### Data section
= = = =
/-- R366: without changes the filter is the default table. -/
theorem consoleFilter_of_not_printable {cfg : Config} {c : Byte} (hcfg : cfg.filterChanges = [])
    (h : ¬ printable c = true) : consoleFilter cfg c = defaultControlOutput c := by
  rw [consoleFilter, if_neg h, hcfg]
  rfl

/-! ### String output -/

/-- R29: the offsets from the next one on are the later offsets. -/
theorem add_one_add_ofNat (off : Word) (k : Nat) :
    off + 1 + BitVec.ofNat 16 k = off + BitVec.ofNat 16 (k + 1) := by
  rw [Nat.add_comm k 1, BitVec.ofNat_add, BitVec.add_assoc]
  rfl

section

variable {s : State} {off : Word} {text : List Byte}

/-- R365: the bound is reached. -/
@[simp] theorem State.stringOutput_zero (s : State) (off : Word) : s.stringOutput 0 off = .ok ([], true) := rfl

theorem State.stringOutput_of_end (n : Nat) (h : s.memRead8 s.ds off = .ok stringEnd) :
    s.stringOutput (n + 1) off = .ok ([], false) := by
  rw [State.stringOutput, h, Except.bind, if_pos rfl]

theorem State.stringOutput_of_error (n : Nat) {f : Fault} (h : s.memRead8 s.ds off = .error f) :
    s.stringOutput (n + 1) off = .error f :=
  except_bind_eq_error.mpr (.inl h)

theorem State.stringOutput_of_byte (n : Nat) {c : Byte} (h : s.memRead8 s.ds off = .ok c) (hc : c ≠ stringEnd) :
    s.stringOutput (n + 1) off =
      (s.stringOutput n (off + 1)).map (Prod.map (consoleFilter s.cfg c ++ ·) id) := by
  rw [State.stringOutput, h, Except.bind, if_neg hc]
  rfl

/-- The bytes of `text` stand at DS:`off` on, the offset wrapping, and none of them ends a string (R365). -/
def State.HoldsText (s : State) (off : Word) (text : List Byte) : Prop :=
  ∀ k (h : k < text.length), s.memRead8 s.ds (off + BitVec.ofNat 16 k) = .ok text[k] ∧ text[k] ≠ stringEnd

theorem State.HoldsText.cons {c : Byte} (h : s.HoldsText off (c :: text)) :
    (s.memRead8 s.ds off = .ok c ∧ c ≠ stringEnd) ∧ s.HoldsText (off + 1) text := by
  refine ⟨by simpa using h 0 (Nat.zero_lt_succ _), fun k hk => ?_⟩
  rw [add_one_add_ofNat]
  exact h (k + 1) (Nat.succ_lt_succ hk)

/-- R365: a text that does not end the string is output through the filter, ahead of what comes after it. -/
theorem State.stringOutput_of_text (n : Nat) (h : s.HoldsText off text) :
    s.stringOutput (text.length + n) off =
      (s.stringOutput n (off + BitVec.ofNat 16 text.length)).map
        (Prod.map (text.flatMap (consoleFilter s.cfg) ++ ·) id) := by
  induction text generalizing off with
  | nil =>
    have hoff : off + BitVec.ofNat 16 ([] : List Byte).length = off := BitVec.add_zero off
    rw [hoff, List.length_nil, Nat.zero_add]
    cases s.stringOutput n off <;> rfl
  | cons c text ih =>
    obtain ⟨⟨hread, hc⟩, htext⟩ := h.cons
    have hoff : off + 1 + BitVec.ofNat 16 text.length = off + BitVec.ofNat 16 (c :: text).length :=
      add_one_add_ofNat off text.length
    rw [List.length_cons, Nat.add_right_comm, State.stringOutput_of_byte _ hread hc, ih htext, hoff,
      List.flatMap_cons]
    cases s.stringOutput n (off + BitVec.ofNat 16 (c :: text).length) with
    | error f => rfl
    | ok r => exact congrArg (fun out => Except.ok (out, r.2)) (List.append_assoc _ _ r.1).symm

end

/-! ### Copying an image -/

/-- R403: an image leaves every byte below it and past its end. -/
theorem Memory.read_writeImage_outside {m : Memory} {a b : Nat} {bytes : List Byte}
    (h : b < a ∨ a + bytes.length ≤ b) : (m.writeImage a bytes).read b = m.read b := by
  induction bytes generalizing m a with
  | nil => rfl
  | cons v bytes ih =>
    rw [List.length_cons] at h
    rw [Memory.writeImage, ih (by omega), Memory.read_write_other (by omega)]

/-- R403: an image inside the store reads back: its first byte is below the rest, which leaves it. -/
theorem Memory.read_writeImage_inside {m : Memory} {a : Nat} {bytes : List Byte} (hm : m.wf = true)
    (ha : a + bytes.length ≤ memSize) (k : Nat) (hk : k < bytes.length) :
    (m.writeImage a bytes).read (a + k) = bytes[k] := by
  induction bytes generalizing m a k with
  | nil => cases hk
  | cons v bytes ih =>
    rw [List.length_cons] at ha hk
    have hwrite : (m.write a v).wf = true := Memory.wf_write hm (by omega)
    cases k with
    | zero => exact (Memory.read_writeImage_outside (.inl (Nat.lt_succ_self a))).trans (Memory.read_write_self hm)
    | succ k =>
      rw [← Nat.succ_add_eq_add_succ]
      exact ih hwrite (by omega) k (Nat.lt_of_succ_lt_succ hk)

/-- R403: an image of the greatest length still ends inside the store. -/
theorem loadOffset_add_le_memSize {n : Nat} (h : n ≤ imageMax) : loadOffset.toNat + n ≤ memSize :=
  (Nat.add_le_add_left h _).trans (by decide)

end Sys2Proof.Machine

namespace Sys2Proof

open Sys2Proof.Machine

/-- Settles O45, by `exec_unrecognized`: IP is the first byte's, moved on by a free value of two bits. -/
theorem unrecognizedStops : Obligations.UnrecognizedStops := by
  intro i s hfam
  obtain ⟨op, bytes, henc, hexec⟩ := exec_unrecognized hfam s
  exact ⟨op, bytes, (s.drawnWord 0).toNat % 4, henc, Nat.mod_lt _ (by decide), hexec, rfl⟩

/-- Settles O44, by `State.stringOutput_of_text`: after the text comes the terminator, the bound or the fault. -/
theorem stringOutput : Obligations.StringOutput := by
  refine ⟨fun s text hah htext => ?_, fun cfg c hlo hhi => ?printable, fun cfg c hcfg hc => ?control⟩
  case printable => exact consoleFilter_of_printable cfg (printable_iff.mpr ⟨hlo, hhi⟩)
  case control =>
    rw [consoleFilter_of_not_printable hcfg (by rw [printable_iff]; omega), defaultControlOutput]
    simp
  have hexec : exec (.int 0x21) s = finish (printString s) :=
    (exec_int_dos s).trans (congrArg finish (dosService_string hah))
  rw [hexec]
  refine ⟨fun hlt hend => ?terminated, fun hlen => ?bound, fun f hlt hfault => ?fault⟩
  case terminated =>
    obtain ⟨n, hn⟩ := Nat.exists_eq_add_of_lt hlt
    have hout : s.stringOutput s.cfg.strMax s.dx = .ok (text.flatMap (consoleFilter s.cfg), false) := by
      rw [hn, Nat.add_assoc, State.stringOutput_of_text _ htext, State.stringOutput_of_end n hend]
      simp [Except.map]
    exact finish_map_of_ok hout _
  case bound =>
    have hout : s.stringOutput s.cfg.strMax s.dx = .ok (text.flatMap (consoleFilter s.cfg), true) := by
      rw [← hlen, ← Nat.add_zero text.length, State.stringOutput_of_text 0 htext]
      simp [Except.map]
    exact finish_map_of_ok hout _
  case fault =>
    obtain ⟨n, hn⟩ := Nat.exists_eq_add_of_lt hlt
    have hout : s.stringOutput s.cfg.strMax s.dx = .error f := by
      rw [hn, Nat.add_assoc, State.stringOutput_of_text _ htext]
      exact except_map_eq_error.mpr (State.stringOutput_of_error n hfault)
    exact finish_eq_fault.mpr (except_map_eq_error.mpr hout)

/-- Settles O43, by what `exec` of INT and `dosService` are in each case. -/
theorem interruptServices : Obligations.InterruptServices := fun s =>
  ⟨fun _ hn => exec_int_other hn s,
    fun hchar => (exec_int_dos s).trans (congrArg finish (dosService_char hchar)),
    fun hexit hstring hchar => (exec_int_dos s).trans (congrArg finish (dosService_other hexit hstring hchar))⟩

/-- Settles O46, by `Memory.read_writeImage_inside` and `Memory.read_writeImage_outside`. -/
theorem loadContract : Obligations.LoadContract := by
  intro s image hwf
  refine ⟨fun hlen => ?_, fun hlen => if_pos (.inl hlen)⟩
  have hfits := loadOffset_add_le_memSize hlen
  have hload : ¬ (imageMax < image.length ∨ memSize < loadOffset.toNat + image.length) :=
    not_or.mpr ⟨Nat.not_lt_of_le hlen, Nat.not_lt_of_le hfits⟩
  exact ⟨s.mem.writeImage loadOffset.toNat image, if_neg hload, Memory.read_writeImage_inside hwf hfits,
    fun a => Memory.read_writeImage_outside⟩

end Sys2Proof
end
= = = =
### To do
Write out, unaltered, the lines from the opening of the listing through the line that includes "(h : ¬ printable".

### Result of this task
/-- R366: without changes the filter is the default table. -/
theorem consoleFilter_of_not_printable {cfg : Config} {c : Byte} (hcfg : cfg.filterChanges = [])
    (h : ¬ printable c = true) : consoleFilter cfg c = defaultControlOutput c := by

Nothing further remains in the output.